There they spent their last few days together. His father led him to the one Linden tree among the many that grew there, where his wife and Johnathan’s mother who had died shortly after giving birth to him, was buried, and where he would like to be buried as well. As was the tradition of the Shepherds. Those buried beneath a Linden would spend their time in heaven wandering the stars at Aurial’s side until it was their time to enter the cycle again. His father died with a peaceful smile on his face. Much too early for someone so young; his father’s words played in his mind.
Since that day, late in autumn, Johnathan buried his father’s crook above his grave, and inherited the flock, and he was left alone in the world. As his father had done, and his father had done, stretching all the way back to when the first Galvin got it into his head to tame two breeding pairs of Woolly Rams and lead them to graze within the Sea. It was a long tradition. And one that he was proud to continue. In a year he and the daughter of a different shepherding family from beyond the Sea would marry, and they would happily wade through the knee-high grass until it was time for them to be buried beneath a newly planted linden.
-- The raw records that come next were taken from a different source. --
-- ==== Sys2Proof/Laws/KeptSummary.lean ====
section
/-! SUPPORT. What the operations of Summary keep (`Kept`). -/

namespace Sys2Proof.Machine

set_option linter.all false

variable {Q : Aim}

theorem kept_skipCommon {s : State} {k : Nat × List Byte} {dev : Nat} (h_s : Kept Q s) : Kept Q (skipCommon s k dev) := by
  unfold skipCommon; repeat' first | with_reducible assumption | (intro y; beta_reduce) | (extract_lets -underBinder +onlyGivenNames x; refine kept_cut (Q := Q) (x := x) ?_ ?_; subst x; rotate_left; intro hx; clear_value x) | extract_lets -underBinder +onlyGivenNames x | with_reducible first | apply kept_ite | apply kept_markSwitching | apply kept_tsqMap | apply kept_report | apply kept_event | (with_reducible apply kept_mk; first | with_reducible assumption | with_reducible first | apply kept_markSwitching | apply kept_tsqMap | apply kept_report | apply kept_event) | split | with_reducible rfl

theorem kept_sendVeto {s : State} {dev : Nat} {entries : List (List Byte)} (h_s : Kept Q s) : Kept Q (sendVeto s dev entries) := by
  unfold sendVeto; repeat' first | with_reducible assumption | (intro y; beta_reduce) | (extract_lets -underBinder +onlyGivenNames x; refine kept_cut (Q := Q) (x := x) ?_ ?_; subst x; rotate_left; intro hx; clear_value x) | extract_lets -underBinder +onlyGivenNames x | with_reducible first | apply kept_foldl | apply kept_newTag | apply kept_sendTagged | apply kept_tsqMap | (with_reducible apply kept_mk; first | with_reducible assumption | refine kept_ofR ?_ (by assumption) | with_reducible first | apply kept_tsqMap) | split | refine kept_ofR ?_ (by assumption) | (apply kept_snd; with_reducible first | apply kept_newTag | apply kept_sendTagged) | with_reducible rfl

theorem kept_sendVetoes {s : State} (h_s : Kept Q s) : Kept Q (sendVetoes s) := by
  unfold sendVetoes; repeat' first | with_reducible assumption | (intro y; beta_reduce) | (extract_lets -underBinder +onlyGivenNames x; refine kept_cut (Q := Q) (x := x) ?_ ?_; subst x; rotate_left; intro hx; clear_value x) | extract_lets -underBinder +onlyGivenNames x | with_reducible first | apply kept_foldl | apply kept_skipCommon | apply kept_tsqMap | apply kept_sendVeto | (with_reducible apply kept_mk; first | with_reducible assumption | with_reducible first | apply kept_skipCommon | apply kept_tsqMap | apply kept_sendVeto) | split | with_reducible rfl

theorem kept_greyVetoes {s : State} (h_s : Kept Q s) : Kept Q (greyVetoes s) := by
  unfold greyVetoes; repeat' first | with_reducible assumption | (intro y; beta_reduce) | (extract_lets -underBinder +onlyGivenNames x; refine kept_cut (Q := Q) (x := x) ?_ ?_; subst x; rotate_left; intro hx; clear_value x) | extract_lets -underBinder +onlyGivenNames x | with_reducible first | apply kept_ite | apply kept_foldl | apply kept_event | apply kept_vetoGrey | split

theorem kept_execSummaryPlanRx {src tag : Nat} {body : List Byte} {s : State} (h_s : Kept Q s) : KeptO Q (execSummaryPlanRx src tag body s) := by
  unfold execSummaryPlanRx; repeat' first | with_reducible assumption | (intro y; beta_reduce) | (extract_lets -underBinder +onlyGivenNames x; refine kept_cut (Q := Q) (x := x) ?_ ?_; subst x; rotate_left; intro hx; clear_value x) | extract_lets -underBinder +onlyGivenNames x | with_reducible first | apply kept_ite | apply kept_iteO | apply kept_next | apply kept_foldl | apply kept_powered | apply kept_noteCfg | apply kept_takeMsg | apply kept_tsqMap | apply kept_breakBarrier | (with_reducible apply kept_mk; first | with_reducible assumption | with_reducible first | apply kept_noteCfg | apply kept_takeMsg | apply kept_tsqMap | apply kept_breakBarrier) | split | with_reducible rfl

theorem kept_execSummaryVetoRx {src tag : Nat} {body : List Byte} {s : State} (h_s : Kept Q s) : KeptO Q (execSummaryVetoRx src tag body s) := by
  unfold execSummaryVetoRx; repeat' first | with_reducible assumption | (intro y; beta_reduce) | (extract_lets -underBinder +onlyGivenNames x; refine kept_cut (Q := Q) (x := x) ?_ ?_; subst x; rotate_left; intro hx; clear_value x) | extract_lets -underBinder +onlyGivenNames x | with_reducible first | apply kept_ite | apply kept_iteO | apply kept_next | apply kept_foldl | apply kept_powered | apply kept_noteCfg | apply kept_takeMsg | apply kept_skipCommon | split

end Sys2Proof.Machine
end

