theorem kept_switchItem {s : State} {k : Nat × List Byte} (h_s : Kept Q s) : Kept Q (switchItem s k) := by
  unfold switchItem; repeat' first | with_reducible assumption | with_reducible first | apply kept_ite | apply kept_dirSwitchItem | apply kept_versionItem | apply kept_fenceItem | apply kept_fwSwitch | apply kept_skipItem | apply kept_rebaseItem | split

theorem kept_switchItems {s : State} (h_s : Kept Q s) : Kept Q (switchItems s) := by
  unfold switchItems; repeat' first | with_reducible assumption | (intro y; beta_reduce) | (extract_lets -underBinder +onlyGivenNames x; refine kept_cut (Q := Q) (x := x) ?_ ?_; subst x; rotate_left; intro hx; clear_value x) | extract_lets -underBinder +onlyGivenNames x | with_reducible first | apply kept_ite | apply kept_foldl | apply kept_switchItem | apply kept_runFence | apply kept_tsqMap | (with_reducible apply kept_mk; first | with_reducible assumption | with_reducible first | apply kept_switchItem | apply kept_runFence | apply kept_tsqMap) | split | with_reducible rfl

theorem kept_handOver {s : State} (h_s : Kept Q s) : Kept Q (handOver s) := by
  unfold handOver; repeat' first | with_reducible assumption | (intro y; beta_reduce) | (extract_lets -underBinder +onlyGivenNames x; refine kept_cut (Q := Q) (x := x) ?_ ?_; subst x; rotate_left; intro hx; clear_value x) | extract_lets -underBinder +onlyGivenNames x | with_reducible first | apply kept_ite | apply kept_foldl | apply kept_installGrants | apply kept_setRecovered | apply kept_keepMap | apply kept_tsqMap | (with_reducible apply kept_mk; first | with_reducible assumption | with_reducible first | apply kept_installGrants | apply kept_setRecovered | apply kept_keepMap | apply kept_tsqMap) | split | with_reducible rfl

theorem kept_excludeGroups {s : State} (h_s : Kept Q s) : Kept Q (excludeGroups s) := by
  unfold excludeGroups; repeat' first | with_reducible assumption | (intro y; beta_reduce) | (extract_lets -underBinder +onlyGivenNames x; refine kept_cut (Q := Q) (x := x) ?_ ?_; subst x; rotate_left; intro hx; clear_value x) | extract_lets -underBinder +onlyGivenNames x | with_reducible first | apply kept_ite | apply kept_foldl | apply kept_event | apply kept_chanPut | (with_reducible apply kept_mk; first | with_reducible assumption | with_reducible first | apply kept_event | apply kept_chanPut) | split

theorem kept_openPorts {s : State} (h_s : Kept Q s) : Kept Q (openPorts s) := by
  unfold openPorts; repeat' first | with_reducible assumption | (intro y; beta_reduce) | with_reducible first | apply kept_ite | apply kept_foldl | apply kept_portPut | (with_reducible apply kept_mk; first | with_reducible assumption | with_reducible first | apply kept_portPut) | split

theorem kept_writeCoreMap {s : State} (h_s : Kept Q s) : Kept Q (writeCoreMap s) := by
  unfold writeCoreMap; repeat' first | with_reducible assumption | (intro y; beta_reduce) | with_reducible first | apply kept_ite | apply kept_bootMap | (with_reducible apply kept_mk; first | with_reducible assumption | with_reducible first | apply kept_bootMap) | split

theorem kept_switchStage {s : State} (h_s : Kept Q s) : Kept Q (switchStage s) := by
  unfold switchStage; repeat' first | with_reducible assumption | (extract_lets -underBinder +onlyGivenNames x; refine kept_cut (Q := Q) (x := x) ?_ ?_; subst x; rotate_left; intro hx; clear_value x) | extract_lets -underBinder +onlyGivenNames x | with_reducible first | apply kept_ite | apply kept_switchItems | apply kept_decayForwards | apply kept_pipelineSwitch | apply kept_ruleSwitch | apply kept_placementSwitch | apply kept_installBcasts | apply kept_storeDir | apply kept_dropCopies | apply kept_rehome | apply kept_viewExit | apply kept_greyExit | apply kept_barrierSwitch | apply kept_handOver | apply kept_vetoRecover | apply kept_writeCoreMap | apply kept_openPorts | apply kept_excludeGroups | apply kept_finalRecords | apply kept_writeDevRing | apply kept_writeCoreRing | split

/-- The last part of the bulk cut-off. -/
theorem kept_cutOffEnd {s : State} {next : List (List Byte)} (h_s : Kept Q s) :
    Kept Q (closeAccepted (tsqMap s fun t => { t with deferredItems := next, todo := [], copies := [] }) next) :=
  kept_closeAccepted (kept_tsqMap h_s rfl)
theorem kept_execBulkCutOff {s : State} (h_s : Kept Q s) : KeptQ Q.queue (execBulkCutOff s) := by
  unfold execBulkCutOff; split
  · exact keptQ_next h_s
  · generalize ht : tsqMap (advance s (cutAt s)) (fun t => { t with stage := 3, copies := t.copies.filter fun k => !arrivalsDone s k.2 }) = t
    have h0 : Kept ⟨Q.queue, tickClock t⟩ t := by rw [← ht]; exact kept_tsqTo (kept_advance h_s)
    clear ht
    exact keptQ_to (kept_cutOffEnd (kept_switchStage (kept_broadcast (kept_countDeferred h0))))


end Sys2Proof.Machine
end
And so it was. For these past five years he wandered through the familiar paths through the Sea. Leading the herd from pasture to pasture; to streams hidden in the grass to all but him. He spent no longer than the week and a half it took for him to sell off his excess goods in the markets of Deep Iron, where the only Gate in the region stood, and buy the things he needed to live — salt and preserves and sharpened shears and whetstones, and had no way to get naturally. It was the life that had been laid out for him since the day he was born. It was the life he believed he would live until the end of his days, only to be buried beneath a linden tree to rejoin his mother and father in exploring the cosmos. It was his life, and he was content with it.